Estimates provided over various confounding simulation scenarios. General simulation parameters: gene-length = 20Kb, baseline mutation rate = 0.001 per person per 1Kb. Left Plot: type I error rate for Ncases = Ncontrols = 1000 and combinations of case-control confounding (mid level) and gene confounding (low level); dashed line represents expected type I error rate of 0.05 and dotted lines represent 95% confidence interval around the expected type I error rate. (A) Null simulation with no case-control or gene confounding bias; (B) gene-confounding; (C) gene-confounding only in cases; (D) case-control confounding; (E) case-control confounding and gene confounding; (F) case-control confounding and gene confounding only in cases.
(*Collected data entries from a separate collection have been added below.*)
-- ==== Sys2Proof/Safety.lean ====
section
/-! DEFINITION. The terms the claims use: what an instruction leaves unchanged, what a store leaves in memory, the flag
rules of the spec in plain integers and bits, the invariant of a run. -/

namespace Sys2Proof

/-- The registers a pair of table `rr` is made of (spec/10_state.md rule R31). -/
def RR.halves : RR → List R8
  | .bc => [.b, .c] | .de => [.d, .e] | .hl => [.h, .l] | .sp => []

/-- The registers of table `r8` a pair of table `qq` is made of (rule R31). -/
def QQ.halves : QQ → List R8
  | .bc => [.b, .c] | .de => [.d, .e] | .hl => [.h, .l] | .af => [.a]

end Sys2Proof

namespace Sys2Proof.Machine

/-! ## Accesses to memory and ports -/

/-- One access to memory or to a port, as the rules write them (spec/00_scope.md rule R11). -/
inductive Access where
  /-- `MemRead(a, 1)`. -/
  | read (a : Word)
  /-- `MemWrite(a, 1, v)`. -/
  | write (a : Word) (v : Byte)
  /-- `IoRead(port)`. -/
  | input (port : Word)
  /-- `IoWrite(port, v)`. -/
  | output (port : Word) (v : Byte)
  deriving DecidableEq, Repr

/-- What one access leaves. -/
def State.access (s : State) : Access → State
  | .read a => s.afterRead a
  | .write a v => s.writeByte a v
  | .input port => s.afterPortRead port
  | .output port v => s.portWrite port v

/-- What some accesses, in this order, leave (spec/20_memory.md rules R87, R99). -/
def State.accesses (s : State) (bus : List Access) : State := bus.foldl State.access s

/-- The two reads of a word at `a` (rule R83). -/
def wordReads (a : Word) : List Access := [.read a, .read (a + 1)]

/-- The two writes of a word at `a`, low byte first (rules R82, R83). Of `EX (SP),HL/IX/IY` no rule gives this order:
DESIGN CHOICE, log entry 25. -/
def wordWrites (a w : Word) : List Access := [.write a (loByte w), .write (a + 1) (hiByte w)]

/-- The two writes of a push (rule R95). -/
def pushWrites (sp w : Word) : List Access := [.write (sp - 1) (hiByte w), .write (sp - 2) (loByte w)]

/-- The reads of `n` bytes from `a` on (rule R89). -/
def byteReads (a : Word) (n : Nat) : List Access := (List.range n).map (fun k => .read (a + BitVec.ofNat 16 k))

/-- What reads of the addresses from `a` on give, one after the other (rule R89). -/
def State.ReadsBytes : State → Word → List Byte → Prop
  | _, _, [] => True
  | s, a, v :: rest => s.readByte a = v ∧ (s.afterRead a).ReadsBytes (a + 1) rest

/-! ## What an instruction may write, and what stays -/

/-- The pieces of state a statement lets an instruction write, and the accesses `bus` it makes, each once and in this
order. What is not named stays. -/
structure Writes where
  regs : List R8 := []
  flags : Bool := false
  alt : Bool := false
  ix : Bool := false
  iy : Bool := false
  sp : Bool := false
  i : Bool := false
  r : Bool := false
  iff : Bool := false
  im : Bool := false
  halted : Bool := false
  eiDelay : Bool := false
  nmiPending : Bool := false
  pins : Bool := false
  mem : List Word := []
  bus : List Access := []
  deriving DecidableEq, Repr

/-- From `s` to `t` nothing changed but what `w` names, pc, and the model's own counter of draws. Every byte of memory
outside `w.mem` is as before, the RAM cell and what `readByte` gives; a device may answer another byte only where the
platform saw an access. What the platform saw, and the port answers used up, are those of the accesses `w.bus`; the
record of them has the form of log entries 4, 9 and 10. -/
def Frame (w : Writes) (s t : State) : Prop :=
  (∀ r, r ∉ w.regs → t.reg8 r = s.reg8 r) ∧
  (w.flags = false → t.main.f = s.main.f) ∧
  (w.alt = false → t.alt = s.alt) ∧
  (w.ix = false → t.ix = s.ix) ∧
  (w.iy = false → t.iy = s.iy) ∧
  (w.sp = false → t.sp = s.sp) ∧
  (w.i = false → t.i = s.i) ∧
  (w.r = false → t.r = s.r) ∧
  (w.iff = false → t.iff1 = s.iff1 ∧ t.iff2 = s.iff2) ∧
  (w.im = false → t.im = s.im) ∧
  (w.halted = false → t.halted = s.halted) ∧
  (w.eiDelay = false → t.eiDelay = s.eiDelay) ∧
  (w.nmiPending = false → t.nmiPending = s.nmiPending) ∧
  (w.pins = false → t.pins = s.pins) ∧
  (∀ x, x ∉ w.mem → t.cell x = s.cell x) ∧
  (∀ x, x ∉ w.mem → s.isDevice x = false ∨ t.ioTrace = s.ioTrace → t.readByte x = s.readByte x) ∧
  t.ioTrace = (s.accesses w.bus).ioTrace ∧ t.portIn = (s.accesses w.bus).portIn ∧
  t.memMap = s.memMap ∧ t.rModel = s.rModel ∧ t.blockIoFlags = s.blockIoFlags

/-- The instruction has these bytes, and from `s` it runs to a next state with the property `post`. -/
def Runs (i : Instr) (bytes : List Byte) (s : State) (post : State → Prop) : Prop :=
  encode i = bytes ∧ ∃ t, exec i s = .next t ∧ post t

/-- A byte stored at `a`: RAM reads it afterwards (spec/20_memory.md rules R80, R90). What a store does where the
address is not RAM is `MemMap`'s, and no part of this. -/
def Stored (s t : State) (a : Word) (v : Byte) : Prop := s.isRam a = true → t.readByte a = v

/-- A word stored at `a`: low byte at `a`, high byte at `a + 1` (rule R82). -/
def StoredWord (s t : State) (a : Word) (w : Word) : Prop :=
  Stored s t a (BitVec.ofNat 8 (w.toNat % 256)) ∧ Stored s t (a + 1) (BitVec.ofNat 8 (w.toNat / 256))

/-- A word pushed (rule R95): SP lower by two, the high byte at SP - 1, the low byte at SP - 2. -/
def Pushed (s t : State) (w : Word) : Prop :=
  t.sp = s.sp - 2 ∧ Stored s t (s.sp - 1) (BitVec.ofNat 8 (w.toNat / 256)) ∧
    Stored s t (s.sp - 2) (BitVec.ofNat 8 (w.toNat % 256))

/-- The two cells a push writes. -/
def stackCells (s : State) : List Word := [s.sp - 1, s.sp - 2]

/-- The word that a read of two bytes gives, low byte first (rules R82, R83). -/
def HoldsWord (s : State) (a : Word) (w : Word) : Prop :=
  w.toNat = (s.readByte a).toNat + 256 * ((s.afterRead a).readByte (a + 1)).toNat

/-- A bit is a draw made between `s` and `t` (spec/00_scope.md rule R13, `draw_1()`): no value is known of it. The
draws are numbered as log entry 3 says. -/
def Drawn (s t : State) (b : Bool) : Prop := ∃ k, s.draws ≤ k ∧ k < t.draws ∧ b = Config.freeBit k

/-- `n` opcode fetches counted in R: its low seven bits rise by `n`, bit 7 stays (spec/93_implementation_defined.md U5,
log entry 6). -/
def RefreshCounted (s t : State) (n : Nat) : Prop :=
  t.r.toNat / 128 = s.r.toNat / 128 ∧ t.r.toNat % 128 = (s.r.toNat + n) % 128

/-- Bits 5 and 3 of F are draws (spec/10_state.md rule R39). -/
def OpenBits (s t : State) : Prop := Drawn s t (t.main.f.getLsbD 5) ∧ Drawn s t (t.main.f.getLsbD 3)

/-! ## The operand forms of the 8-bit operations -/

/-- The five operand forms of an accumulator operation, with the bytes of each from its operation code `y`
(spec/30_encoding.md rules R123, R128, R131). `post` is told the operand, the length and the accesses of the form. -/
def ForFiveForms (y : BitVec 3) (onR : R8 → Instr) (onN : Byte → Instr) (onHl : Instr) (onIx onIy : Byte → Instr)
    (s : State) (post : Byte → Word → List Access → State → Prop) : Prop :=
  (∀ r, Runs (onR r) [opByte 2 y r.code] s (post (s.reg8 r) 1 [])) ∧
  (∀ n, Runs (onN n) [opByte 3 y 6, n] s (post n 2 [])) ∧
  Runs onHl [opByte 2 y 6] s (post (s.readByte s.hl) 1 [.read s.hl]) ∧
  (∀ d, Runs (onIx d) [0xDD, opByte 2 y 6, d] s (post (s.readByte (s.atIxd d)) 3 [.read (s.atIxd d)])) ∧
  (∀ d, Runs (onIy d) [0xFD, opByte 2 y 6, d] s (post (s.readByte (s.atIyd d)) 3 [.read (s.atIyd d)]))

/-- The byte of a CB-page operation on `(HL)`, `(IX+d)` or `(IY+d)` and on a register, as bits 7:6 and 5:3
(spec/46_rotate_shift.md rule R423). -/
def ForCbForms (x : BitVec 2) (y : BitVec 3) (onR : R8 → Instr) (onHl : Instr) (onIx onIy : Byte → Instr)
    (s : State) (onReg : R8 → State → Prop) (onMem : Word → Word → State → Prop) : Prop :=
  (∀ r, Runs (onR r) [0xCB, opByte x y r.code] s (onReg r)) ∧
  Runs onHl [0xCB, opByte x y 6] s (onMem s.hl 2) ∧
  (∀ d, Runs (onIx d) [0xDD, 0xCB, d, opByte x y 6] s (onMem (s.atIxd d) 4)) ∧
  (∀ d, Runs (onIy d) [0xFD, 0xCB, d, opByte x y 6] s (onMem (s.atIyd d) 4))

/-! ## The flag rules in integers and bits -/

/-- How many bits of a byte are 1. -/
def ones (v : Byte) : Nat := ((List.range 8).filter (fun k => v.getLsbD k)).length

/-- S and Z of a byte (spec/10_state.md rule R38). -/
def SignZero (v : Byte) (fl : Flags) : Prop := (fl.s = true ↔ 128 ≤ v.toNat) ∧ (fl.z = true ↔ v = 0)

/-- The parity reading of P/V (rule R38). -/
def ParityOf (v : Byte) (fl : Flags) : Prop := fl.pv = true ↔ ones v % 2 = 0

/-- `add8(a, b, cin)` (spec/43_alu8.md rule R320): P/V is set where the signed sum lies outside -128 to +127. -/
def Sum8 (a b : Byte) (cin : Bool) (res : Byte) (fl : Flags) : Prop :=
  res.toNat = (a.toNat + b.toNat + cin.toNat) % 256 ∧ SignZero res fl ∧
  (fl.h = true ↔ 15 < a.toNat % 16 + b.toNat % 16 + cin.toNat) ∧
  (fl.pv = true ↔ a.toInt + b.toInt + cin.toNat < -128 ∨ 127 < a.toInt + b.toInt + cin.toNat) ∧
  fl.n = false ∧ (fl.c = true ↔ 255 < a.toNat + b.toNat + cin.toNat)

/-- `sub8(a, b, cin)` (rule R321): P/V is set where the signed difference lies outside -128 to +127. -/
def Diff8 (a b : Byte) (cin : Bool) (res : Byte) (fl : Flags) : Prop :=
  (res.toNat + b.toNat + cin.toNat) % 256 = a.toNat ∧ SignZero res fl ∧
  (fl.h = true ↔ a.toNat % 16 < b.toNat % 16 + cin.toNat) ∧
  (fl.pv = true ↔ a.toInt - b.toInt - cin.toNat < -128 ∨ 127 < a.toInt - b.toInt - cin.toNat) ∧
  fl.n = true ∧ (fl.c = true ↔ a.toNat < b.toNat + cin.toNat)

/-- `logic8(res, h)` (rule R322). -/
def Logic8 (res : Byte) (h : Bool) (fl : Flags) : Prop :=
  SignZero res fl ∧ fl.h = h ∧ ParityOf res fl ∧ fl.n = false ∧ fl.c = false

/-- `inc8(v)` (rule R323), C as before. -/
def Inc8 (v : Byte) (old : Flags) (res : Byte) (fl : Flags) : Prop :=
  res.toNat = (v.toNat + 1) % 256 ∧ SignZero res fl ∧ (fl.h = true ↔ v.toNat % 16 = 15) ∧
  (fl.pv = true ↔ v = 0x7F) ∧ fl.n = false ∧ fl.c = old.c

/-- `dec8(v)` (rule R323), C as before. -/
def Dec8 (v : Byte) (old : Flags) (res : Byte) (fl : Flags) : Prop :=
  (res.toNat + 1) % 256 = v.toNat ∧ SignZero res fl ∧ (fl.h = true ↔ v.toNat % 16 = 0) ∧
  (fl.pv = true ↔ v = 0x80) ∧ fl.n = true ∧ fl.c = old.c

/-- `add16(a, b)` (spec/45_alu16.md rule R400): S, Z and P/V as before. -/
def Sum16 (a b : Word) (old : Flags) (res : Word) (fl : Flags) : Prop :=
  res.toNat = (a.toNat + b.toNat) % 65536 ∧ fl.s = old.s ∧ fl.z = old.z ∧ fl.pv = old.pv ∧
  (fl.h = true ↔ 4095 < a.toNat % 4096 + b.toNat % 4096) ∧ fl.n = false ∧
  (fl.c = true ↔ 65535 < a.toNat + b.toNat)

/-- `adc16(a, b, cin)` (rule R401): P/V is set where the signed sum does not fit 16 bits. -/
def SumCarry16 (a b : Word) (cin : Bool) (res : Word) (fl : Flags) : Prop :=
  res.toNat = (a.toNat + b.toNat + cin.toNat) % 65536 ∧ (fl.s = true ↔ 32768 ≤ res.toNat) ∧ (fl.z = true ↔ res = 0) ∧
  (fl.h = true ↔ 4095 < a.toNat % 4096 + b.toNat % 4096 + cin.toNat) ∧
  (fl.pv = true ↔ a.toInt + b.toInt + cin.toNat < -32768 ∨ 32767 < a.toInt + b.toInt + cin.toNat) ∧
  fl.n = false ∧ (fl.c = true ↔ 65535 < a.toNat + b.toNat + cin.toNat)

/-- `sbc16(a, b, cin)` (rule R401): P/V is set where the signed difference does not fit 16 bits. -/
def DiffCarry16 (a b : Word) (cin : Bool) (res : Word) (fl : Flags) : Prop :=
  (res.toNat + b.toNat + cin.toNat) % 65536 = a.toNat ∧ (fl.s = true ↔ 32768 ≤ res.toNat) ∧ (fl.z = true ↔ res = 0) ∧
  (fl.h = true ↔ a.toNat % 4096 < b.toNat % 4096 + cin.toNat) ∧
  (fl.pv = true ↔ a.toInt - b.toInt - cin.toNat < -32768 ∨ 32767 < a.toInt - b.toInt - cin.toNat) ∧
  fl.n = true ∧ (fl.c = true ↔ a.toNat < b.toNat + cin.toNat)

/-- `rot(kind, v, cin)` bit by bit (spec/46_rotate_shift.md rule R420). -/
def Moved (kind : RotKind) (v : Byte) (cin : Bool) (res : Byte) (cout : Bool) : Prop :=
  match kind with
  | .rlc => (∀ k, k < 8 → res.getLsbD k = v.getLsbD ((k + 7) % 8)) ∧ cout = v.getLsbD 7
  | .rrc => (∀ k, k < 8 → res.getLsbD k = v.getLsbD ((k + 1) % 8)) ∧ cout = v.getLsbD 0
  | .rl => (∀ k, k < 8 → res.getLsbD k = if k = 0 then cin else v.getLsbD (k - 1)) ∧ cout = v.getLsbD 7
  | .rr => (∀ k, k < 8 → res.getLsbD k = if k = 7 then cin else v.getLsbD (k + 1)) ∧ cout = v.getLsbD 0
  | .sla => (∀ k, k < 8 → res.getLsbD k = if k = 0 then false else v.getLsbD (k - 1)) ∧ cout = v.getLsbD 7
  | .sra => (∀ k, k < 8 → res.getLsbD k = if k = 7 then v.getLsbD 7 else v.getLsbD (k + 1)) ∧ cout = v.getLsbD 0
  | .srl => (∀ k, k < 8 → res.getLsbD k = if k = 7 then false else v.getLsbD (k + 1)) ∧ cout = v.getLsbD 0

/-- A CB-page rotate or shift with its flags (rules R420, R421). -/
def RotatedTo (kind : RotKind) (v : Byte) (old : Flags) (res : Byte) (fl : Flags) : Prop :=
  Moved kind v old.c res fl.c ∧ SignZero res fl ∧ fl.h = false ∧ ParityOf res fl ∧ fl.n = false

/-- One row of the source's DAA table (spec/44_general_cpu_control.md rule R380): N, C, the ranges of the high and low
digit, H, the number added, C afterwards. -/
structure DaaRow where
  n : Bool
  c : Bool
  highFrom : Nat
  highTo : Nat
  h : Bool
  lowFrom : Nat
  lowTo : Nat
  added : Nat
  cout : Bool
  deriving DecidableEq, Repr

/-- The thirteen rows of rule R380. -/
def daaTable : List DaaRow :=
  [⟨false, false, 0x0, 0x9, false, 0x0, 0x9, 0x00, false⟩, ⟨false, false, 0x0, 0x8, false, 0xA, 0xF, 0x06, false⟩,
   ⟨false, false, 0x0, 0x9, true, 0x0, 0x3, 0x06, false⟩, ⟨false, false, 0xA, 0xF, false, 0x0, 0x9, 0x60, true⟩,
   ⟨false, false, 0x9, 0xF, false, 0xA, 0xF, 0x66, true⟩, ⟨false, false, 0xA, 0xF, true, 0x0, 0x3, 0x66, true⟩,
   ⟨false, true, 0x0, 0x2, false, 0x0, 0x9, 0x60, true⟩, ⟨false, true, 0x0, 0x2, false, 0xA, 0xF, 0x66, true⟩,
   ⟨false, true, 0x0, 0x3, true, 0x0, 0x3, 0x66, true⟩, ⟨true, false, 0x0, 0x9, false, 0x0, 0x9, 0x00, false⟩,
   ⟨true, false, 0x0, 0x8, true, 0x6, 0xF, 0xFA, false⟩, ⟨true, true, 0x7, 0xF, false, 0x0, 0x9, 0xA0, true⟩,
   ⟨true, true, 0x6, 0xF, true, 0x6, 0xF, 0x9A, true⟩]

/-- A row speaks of this A and these flags. -/
def DaaRow.fits (row : DaaRow) (a : Byte) (fl : Flags) : Prop :=
  fl.n = row.n ∧ fl.c = row.c ∧ fl.h = row.h ∧ row.highFrom ≤ a.toNat / 16 ∧ a.toNat / 16 ≤ row.highTo ∧
    row.lowFrom ≤ a.toNat % 16 ∧ a.toNat % 16 ≤ row.lowTo

/-! ## Runs -/

/-- What holds at every instruction boundary after reset: the cells keep their canonical form; IFF1 = 1 implies
IFF2 = 1 (spec/60_exceptions.md rule R603); the EI delay is pending only while interrupts are enabled (rule R604); a
halted CPU has no EI delay pending (rule R611). -/
def State.Inv (s : State) : Prop :=
  Memory.wf s.mem = true ∧ (s.iff1 = true → s.iff2 = true) ∧ (s.eiDelay = true → s.iff1 = true) ∧
    (s.halted = true → s.eiDelay = false)

/-- The step begins with an instruction: no reset, no interrupt accepted, not halted (rule R602). -/
def State.Executes (s : State) : Prop :=
  s.sampledPins.reset = false ∧ (s.nmiPending = false ∧ s.sampledPins.nmiEdge = false) ∧
    ¬ (s.sampledPins.intLine = true ∧ s.iff1 = true ∧ s.eiDelay = false) ∧ s.halted = false

/-- The opcode values of a list of ranges, ends included. -/
def inRanges (op : Byte) (ranges : List (Nat × Nat)) : Prop := ∃ g ∈ ranges, g.1 ≤ op.toNat ∧ op.toNat ≤ g.2

/-- The second bytes after EDH that rule R133 of spec/30_encoding.md lists. -/
def unlistedED : List (Nat × Nat) :=
  [(0x00, 0x3F), (0x4C, 0x4C), (0x4E, 0x4E), (0x54, 0x55), (0x5C, 0x5D), (0x64, 0x66), (0x6C, 0x6E), (0x70, 0x71),
   (0x74, 0x77), (0x7C, 0x9F), (0xA4, 0xA7), (0xAC, 0xAF), (0xB4, 0xB7), (0xBC, 0xFF)]

/-- The second bytes after DDH or FDH that rule R133 lists. -/
def unlistedXY : List (Nat × Nat) :=
  [(0x00, 0x08), (0x0A, 0x18), (0x1A, 0x20), (0x24, 0x28), (0x2C, 0x33), (0x37, 0x38), (0x3A, 0x45), (0x47, 0x4D),
   (0x4F, 0x55), (0x57, 0x5D), (0x5F, 0x65), (0x67, 0x6D), (0x6F, 0x6F), (0x76, 0x76), (0x78, 0x7D), (0x7F, 0x85),
   (0x87, 0x8D), (0x8F, 0x95), (0x97, 0x9D), (0x9F, 0xA5), (0xA7, 0xAD), (0xAF, 0xB5), (0xB7, 0xBD), (0xBF, 0xCA),
   (0xCC, 0xE0), (0xE2, 0xE2), (0xE4, 0xE4), (0xE6, 0xE8), (0xEA, 0xF8), (0xFA, 0xFF)]

end Sys2Proof.Machine
end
Right Plot: power for an effect size of 2 for case-control LRT (Ncases = 500; Ncontrols = 500) and ProxECAT (Ncases = 1000) and various external controls sample size. Dashed line is the case-control LRT power and dotted lines represent 95% confidence interval around the estimated power for case-control LRT.

https://doi.org/10.1371/journal.pgen.1007591.g001

Despite usually being within the 95% confidence interval for type I error, ProxECAT appeared to have a slight, but consistent inflation (Supplemental Table 2). This minor, but consistent inflation in the type I error rate can be addressed by using a more conservative significance threshold. We found that multiplying the significance level by 0.9 works well such that a 0.045 significance threshold maintains a 0.05 type I error rate, a 0.009 significance threshold maintains a 0.01 type I error rate, etc. Both the case-control LRT used here and ProxECAT assume a Poisson distribution and had inflated Type I Error rate in the presence of overdispersion (S3 Table). ProxECAT-over, which assumes a Negative Binomial distribution instead of a Poisson distribution, corrects for overdispersion in simulations when the overdispersion parameter is known and overdispersion is not too extreme (i.e. over-dispersion, η ≥ 5) (S3 Table).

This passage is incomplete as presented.